Top of SOURCE MATERIAL

@[simp] theorem State.healthEvents_pending (b : State) (es : List Nat) : (s.healthEvents b es).pending = s.pending := by rw [State.healthEvents_eq]
@[simp] theorem State.healthEvents_now (b : State) (es : List Nat) : (s.healthEvents b es).now = s.now := by rw [State.healthEvents_eq]
@[simp] theorem State.healthEvents_free (b : State) (es : List Nat) : (s.healthEvents b es).free = s.free := by rw [State.healthEvents_eq]
@[simp] theorem State.healthEvents_mem (b : State) (es : List Nat) : (s.healthEvents b es).mem = s.mem := by rw [State.healthEvents_eq]
@[simp] theorem State.healthEvents_poison (b : State) (es : List Nat) : (s.healthEvents b es).poison = s.poison := by rw [State.healthEvents_eq]
@[simp] theorem State.healthEvents_out (b : State) (es : List Nat) : (s.healthEvents b es).out = s.out := by rw [State.healthEvents_eq]
@[simp] theorem State.healthEvents_answer (b : State) (es : List Nat) : (s.healthEvents b es).answer = s.answer := by rw [State.healthEvents_eq]
@[simp] theorem State.healthEvents_scores (b : State) (es : List Nat) : (s.healthEvents b es).scores = s.scores := by rw [State.healthEvents_eq]
@[simp] theorem State.healthEvents_failedEls (b : State) (es : List Nat) : (s.healthEvents b es).failedEls = s.failedEls := by rw [State.healthEvents_eq]
@[simp] theorem State.healthEvents_tm (b : State) (es : List Nat) : (s.healthEvents b es).tm = s.tm := by rw [State.healthEvents_eq]
@[simp] theorem State.healthEvents_site (b : State) (es : List Nat) : (s.healthEvents b es).site = s.site := by rw [State.healthEvents_eq]
@[simp] theorem State.healthEvents_eng (b : State) (es : List Nat) : (s.healthEvents b es).eng = s.eng := by rw [State.healthEvents_eq]
@[simp] theorem State.healthEvents_slot0 (b : State) (es : List Nat) : (s.healthEvents b es).slot0 = s.slot0 := by rw [State.healthEvents_eq]
@[simp] theorem State.healthEvents_slot1 (b : State) (es : List Nat) : (s.healthEvents b es).slot1 = s.slot1 := by rw [State.healthEvents_eq]
@[simp] theorem State.healthEvents_streams (b : State) (es : List Nat) : (s.healthEvents b es).streams = s.streams := by rw [State.healthEvents_eq]
@[simp] theorem State.healthEvents_groups (b : State) (es : List Nat) : (s.healthEvents b es).groups = s.groups := by rw [State.healthEvents_eq]
@[simp] theorem State.healthEvents_groupInfo (b : State) (es : List Nat) : (s.healthEvents b es).groupInfo = s.groupInfo := by rw [State.healthEvents_eq]
@[simp] theorem State.healthEvents_opt (b : State) (es : List Nat) : (s.healthEvents b es).opt = s.opt := by rw [State.healthEvents_eq]
@[simp] theorem State.healthEvents_damages (b : State) (es : List Nat) : (s.healthEvents b es).damages = s.damages := by rw [State.healthEvents_eq]
@[simp] theorem State.healthEvents_landings (b : State) (es : List Nat) : (s.healthEvents b es).landings = s.landings := by rw [State.healthEvents_eq]
@[simp] theorem State.healthEvents_memSt (b : State) (es : List Nat) : (s.healthEvents b es).memSt = s.memSt := by rw [State.healthEvents_eq]
@[simp] theorem State.healthEvents_links (b : State) (es : List Nat) : (s.healthEvents b es).links = s.links := by rw [State.healthEvents_eq]
@[simp] theorem State.healthEvents_framer (b : State) (es : List Nat) : (s.healthEvents b es).framer = s.framer := by rw [State.healthEvents_eq]
@[simp] theorem State.healthEvents_routes (b : State) (es : List Nat) : (s.healthEvents b es).routes = s.routes := by rw [State.healthEvents_eq]
@[simp] theorem State.healthEvents_chans (b : State) (es : List Nat) : (s.healthEvents b es).chans = s.chans := by rw [State.healthEvents_eq]
@[simp] theorem State.healthEvents_foreign (b : State) (es : List Nat) : (s.healthEvents b es).foreign = s.foreign := by rw [State.healthEvents_eq]
@[simp] theorem State.healthEvents_defects (b : State) (es : List Nat) : (s.healthEvents b es).defects = s.defects := by rw [State.healthEvents_eq]
@[simp] theorem State.healthEvents_ports (b : State) (es : List Nat) : (s.healthEvents b es).ports = s.ports := by rw [State.healthEvents_eq]
@[simp] theorem State.healthEvents_ringSt (b : State) (es : List Nat) : (s.healthEvents b es).ringSt = s.ringSt := by rw [State.healthEvents_eq]
@[simp] theorem State.healthEvents_cipher (b : State) (es : List Nat) : (s.healthEvents b es).cipher = s.cipher := by rw [State.healthEvents_eq]
@[simp] theorem State.healthEvents_optics (b : State) (es : List Nat) : (s.healthEvents b es).optics = s.optics := by rw [State.healthEvents_eq]
@[simp] theorem State.healthEvents_engines (b : State) (es : List Nat) : (s.healthEvents b es).engines = s.engines := by rw [State.healthEvents_eq]
@[simp] theorem State.healthEvents_monitor (b : State) (es : List Nat) : (s.healthEvents b es).monitor = s.monitor := by rw [State.healthEvents_eq]
@[simp] theorem State.healthEvents_power (b : State) (es : List Nat) : (s.healthEvents b es).power = s.power := by rw [State.healthEvents_eq]
@[simp] theorem State.healthEvents_cells (b : State) (es : List Nat) : (s.healthEvents b es).cells = s.cells := by rw [State.healthEvents_eq]
@[simp] theorem State.healthEvents_jdp0 (b : State) (es : List Nat) : (s.healthEvents b es).jdp0 = s.jdp0 := by rw [State.healthEvents_eq]
@[simp] theorem State.healthEvents_jdp1 (b : State) (es : List Nat) : (s.healthEvents b es).jdp1 = s.jdp1 := by rw [State.healthEvents_eq]
@[simp] theorem State.healthEvents_mgmtChange (b : State) (es : List Nat) : (s.healthEvents b es).mgmtChange = s.mgmtChange := by rw [State.healthEvents_eq]
@[simp] theorem State.healthEvents_cvs (b : State) (es : List Nat) : (s.healthEvents b es).cvs = s.cvs := by rw [State.healthEvents_eq]
@[simp] theorem State.healthEvents_boot (b : State) (es : List Nat) : (s.healthEvents b es).boot = s.boot := by rw [State.healthEvents_eq]
@[simp] theorem State.healthEvents_pins (b : State) (es : List Nat) : (s.healthEvents b es).pins = s.pins := by rw [State.healthEvents_eq]
@[simp] theorem State.points_pending (e n : Nat) : (s.points e n).pending = s.pending := by rw [State.points_eq]
@[simp] theorem State.failElement_pending (e : Nat) : (s.failElement e).pending = s.pending := by rw [State.failElement_eq]
@[simp] theorem State.points_now (e n : Nat) : (s.points e n).now = s.now := by rw [State.points_eq]
@[simp] theorem State.failElement_now (e : Nat) : (s.failElement e).now = s.now := by rw [State.failElement_eq]
@[simp] theorem State.points_free (e n : Nat) : (s.points e n).free = s.free := by rw [State.points_eq]
@[simp] theorem State.failElement_free (e : Nat) : (s.failElement e).free = s.free := by rw [State.failElement_eq]
@[simp] theorem State.points_mem (e n : Nat) : (s.points e n).mem = s.mem := by rw [State.points_eq]
@[simp] theorem State.failElement_mem (e : Nat) : (s.failElement e).mem = s.mem := by rw [State.failElement_eq]
@[simp] theorem State.points_poison (e n : Nat) : (s.points e n).poison = s.poison := by rw [State.points_eq]
@[simp] theorem State.failElement_poison (e : Nat) : (s.failElement e).poison = s.poison := by rw [State.failElement_eq]
@[simp] theorem State.points_out (e n : Nat) : (s.points e n).out = s.out := by rw [State.points_eq]
@[simp] theorem State.failElement_out (e : Nat) : (s.failElement e).out = s.out := by rw [State.failElement_eq]
@[simp] theorem State.points_answer (e n : Nat) : (s.points e n).answer = s.answer := by rw [State.points_eq]
@[simp] theorem State.failElement_answer (e : Nat) : (s.failElement e).answer = s.answer := by rw [State.failElement_eq]
@[simp] theorem State.failElement_scores (e : Nat) : (s.failElement e).scores = s.scores := by rw [State.failElement_eq]
@[simp] theorem State.points_failedEls (e n : Nat) : (s.points e n).failedEls = s.failedEls := by rw [State.points_eq]
@[simp] theorem State.points_tm (e n : Nat) : (s.points e n).tm = s.tm := by rw [State.points_eq]
@[simp] theorem State.failElement_tm (e : Nat) : (s.failElement e).tm = s.tm := by rw [State.failElement_eq]
@[simp] theorem State.points_site (e n : Nat) : (s.points e n).site = s.site := by rw [State.points_eq]
@[simp] theorem State.failElement_site (e : Nat) : (s.failElement e).site = s.site := by rw [State.failElement_eq]
@[simp] theorem State.points_eng (e n : Nat) : (s.points e n).eng = s.eng := by rw [State.points_eq]
@[simp] theorem State.failElement_eng (e : Nat) : (s.failElement e).eng = s.eng := by rw [State.failElement_eq]
@[simp] theorem State.points_slot0 (e n : Nat) : (s.points e n).slot0 = s.slot0 := by rw [State.points_eq]
@[simp] theorem State.failElement_slot0 (e : Nat) : (s.failElement e).slot0 = s.slot0 := by rw [State.failElement_eq]
@[simp] theorem State.points_slot1 (e n : Nat) : (s.points e n).slot1 = s.slot1 := by rw [State.points_eq]
@[simp] theorem State.failElement_slot1 (e : Nat) : (s.failElement e).slot1 = s.slot1 := by rw [State.failElement_eq]
@[simp] theorem State.points_streams (e n : Nat) : (s.points e n).streams = s.streams := by rw [State.points_eq]
@[simp] theorem State.failElement_streams (e : Nat) : (s.failElement e).streams = s.streams := by rw [State.failElement_eq]
@[simp] theorem State.points_groups (e n : Nat) : (s.points e n).groups = s.groups := by rw [State.points_eq]
@[simp] theorem State.failElement_groups (e : Nat) : (s.failElement e).groups = s.groups := by rw [State.failElement_eq]
@[simp] theorem State.points_groupInfo (e n : Nat) : (s.points e n).groupInfo = s.groupInfo := by rw [State.points_eq]
@[simp] theorem State.failElement_groupInfo (e : Nat) : (s.failElement e).groupInfo = s.groupInfo := by rw [State.failElement_eq]
@[simp] theorem State.points_opt (e n : Nat) : (s.points e n).opt = s.opt := by rw [State.points_eq]
@[simp] theorem State.failElement_opt (e : Nat) : (s.failElement e).opt = s.opt := by rw [State.failElement_eq]
@[simp] theorem State.points_damages (e n : Nat) : (s.points e n).damages = s.damages := by rw [State.points_eq]
@[simp] theorem State.failElement_damages (e : Nat) : (s.failElement e).damages = s.damages := by rw [State.failElement_eq]
@[simp] theorem State.points_landings (e n : Nat) : (s.points e n).landings = s.landings := by rw [State.points_eq]
@[simp] theorem State.failElement_landings (e : Nat) : (s.failElement e).landings = s.landings := by rw [State.failElement_eq]
@[simp] theorem State.points_memSt (e n : Nat) : (s.points e n).memSt = s.memSt := by rw [State.points_eq]
@[simp] theorem State.failElement_memSt (e : Nat) : (s.failElement e).memSt = s.memSt := by rw [State.failElement_eq]
@[simp] theorem State.points_links (e n : Nat) : (s.points e n).links = s.links := by rw [State.points_eq]
@[simp] theorem State.failElement_links (e : Nat) : (s.failElement e).links = s.links := by rw [State.failElement_eq]
@[simp] theorem State.points_framer (e n : Nat) : (s.points e n).framer = s.framer := by rw [State.points_eq]
@[simp] theorem State.failElement_framer (e : Nat) : (s.failElement e).framer = s.framer := by rw [State.failElement_eq]
@[simp] theorem State.points_routes (e n : Nat) : (s.points e n).routes = s.routes := by rw [State.points_eq]
@[simp] theorem State.failElement_routes (e : Nat) : (s.failElement e).routes = s.routes := by rw [State.failElement_eq]
@[simp] theorem State.points_chans (e n : Nat) : (s.points e n).chans = s.chans := by rw [State.points_eq]
@[simp] theorem State.failElement_chans (e : Nat) : (s.failElement e).chans = s.chans := by rw [State.failElement_eq]
@[simp] theorem State.points_foreign (e n : Nat) : (s.points e n).foreign = s.foreign := by rw [State.points_eq]
@[simp] theorem State.failElement_foreign (e : Nat) : (s.failElement e).foreign = s.foreign := by rw [State.failElement_eq]
@[simp] theorem State.points_defects (e n : Nat) : (s.points e n).defects = s.defects := by rw [State.points_eq]
@[simp] theorem State.failElement_defects (e : Nat) : (s.failElement e).defects = s.defects := by rw [State.failElement_eq]
@[simp] theorem State.points_ports (e n : Nat) : (s.points e n).ports = s.ports := by rw [State.points_eq]
@[simp] theorem State.failElement_ports (e : Nat) : (s.failElement e).ports = s.ports := by rw [State.failElement_eq]
@[simp] theorem State.points_ringSt (e n : Nat) : (s.points e n).ringSt = s.ringSt := by rw [State.points_eq]
@[simp] theorem State.failElement_ringSt (e : Nat) : (s.failElement e).ringSt = s.ringSt := by rw [State.failElement_eq]
@[simp] theorem State.points_cipher (e n : Nat) : (s.points e n).cipher = s.cipher := by rw [State.points_eq]
@[simp] theorem State.failElement_cipher (e : Nat) : (s.failElement e).cipher = s.cipher := by rw [State.failElement_eq]
@[simp] theorem State.points_optics (e n : Nat) : (s.points e n).optics = s.optics := by rw [State.points_eq]
@[simp] theorem State.failElement_optics (e : Nat) : (s.failElement e).optics = s.optics := by rw [State.failElement_eq]
@[simp] theorem State.points_engines (e n : Nat) : (s.points e n).engines = s.engines := by rw [State.points_eq]
@[simp] theorem State.failElement_engines (e : Nat) : (s.failElement e).engines = s.engines := by rw [State.failElement_eq]
@[simp] theorem State.points_monitor (e n : Nat) : (s.points e n).monitor = s.monitor := by rw [State.points_eq]
@[simp] theorem State.failElement_monitor (e : Nat) : (s.failElement e).monitor = s.monitor := by rw [State.failElement_eq]
@[simp] theorem State.points_power (e n : Nat) : (s.points e n).power = s.power := by rw [State.points_eq]
@[simp] theorem State.failElement_power (e : Nat) : (s.failElement e).power = s.power := by rw [State.failElement_eq]
@[simp] theorem State.points_cells (e n : Nat) : (s.points e n).cells = s.cells := by rw [State.points_eq]
@[simp] theorem State.failElement_cells (e : Nat) : (s.failElement e).cells = s.cells := by rw [State.failElement_eq]
@[simp] theorem State.points_jdp0 (e n : Nat) : (s.points e n).jdp0 = s.jdp0 := by rw [State.points_eq]
@[simp] theorem State.failElement_jdp0 (e : Nat) : (s.failElement e).jdp0 = s.jdp0 := by rw [State.failElement_eq]
@[simp] theorem State.points_jdp1 (e n : Nat) : (s.points e n).jdp1 = s.jdp1 := by rw [State.points_eq]
@[simp] theorem State.failElement_jdp1 (e : Nat) : (s.failElement e).jdp1 = s.jdp1 := by rw [State.failElement_eq]
@[simp] theorem State.points_mgmtChange (e n : Nat) : (s.points e n).mgmtChange = s.mgmtChange := by rw [State.points_eq]
@[simp] theorem State.failElement_mgmtChange (e : Nat) : (s.failElement e).mgmtChange = s.mgmtChange := by rw [State.failElement_eq]
@[simp] theorem State.points_cvs (e n : Nat) : (s.points e n).cvs = s.cvs := by rw [State.points_eq]
@[simp] theorem State.failElement_cvs (e : Nat) : (s.failElement e).cvs = s.cvs := by rw [State.failElement_eq]
@[simp] theorem State.points_boot (e n : Nat) : (s.points e n).boot = s.boot := by rw [State.points_eq]
@[simp] theorem State.failElement_boot (e : Nat) : (s.failElement e).boot = s.boot := by rw [State.failElement_eq]
@[simp] theorem State.points_pins (e n : Nat) : (s.points e n).pins = s.pins := by rw [State.points_eq]
@[simp] theorem State.failElement_pins (e : Nat) : (s.failElement e).pins = s.pins := by rw [State.failElement_eq]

Bottom of SOURCE MATERIAL

_TASK PROMPT_: Return, please, the lines of the data from the first through the line containing "s.eng := by rw [State.healthEvents_eq]", both kept, exactly as they stand and nothing more.

_SOLUTION FOR THIS PROBLEM_:
@[simp] theorem State.healthEvents_pending (b : State) (es : List Nat) : (s.healthEvents b es).pending = s.pending := by rw [State.healthEvents_eq]
@[simp] theorem State.healthEvents_now (b : State) (es : List Nat) : (s.healthEvents b es).now = s.now := by rw [State.healthEvents_eq]
@[simp] theorem State.healthEvents_free (b : State) (es : List Nat) : (s.healthEvents b es).free = s.free := by rw [State.healthEvents_eq]
@[simp] theorem State.healthEvents_mem (b : State) (es : List Nat) : (s.healthEvents b es).mem = s.mem := by rw [State.healthEvents_eq]
@[simp] theorem State.healthEvents_poison (b : State) (es : List Nat) : (s.healthEvents b es).poison = s.poison := by rw [State.healthEvents_eq]
@[simp] theorem State.healthEvents_out (b : State) (es : List Nat) : (s.healthEvents b es).out = s.out := by rw [State.healthEvents_eq]
@[simp] theorem State.healthEvents_answer (b : State) (es : List Nat) : (s.healthEvents b es).answer = s.answer := by rw [State.healthEvents_eq]
@[simp] theorem State.healthEvents_scores (b : State) (es : List Nat) : (s.healthEvents b es).scores = s.scores := by rw [State.healthEvents_eq]
@[simp] theorem State.healthEvents_failedEls (b : State) (es : List Nat) : (s.healthEvents b es).failedEls = s.failedEls := by rw [State.healthEvents_eq]
@[simp] theorem State.healthEvents_tm (b : State) (es : List Nat) : (s.healthEvents b es).tm = s.tm := by rw [State.healthEvents_eq]
@[simp] theorem State.healthEvents_site (b : State) (es : List Nat) : (s.healthEvents b es).site = s.site := by rw [State.healthEvents_eq]
@[simp] theorem State.healthEvents_eng (b : State) (es : List Nat) : (s.healthEvents b es).eng = s.eng := by rw [State.healthEvents_eq]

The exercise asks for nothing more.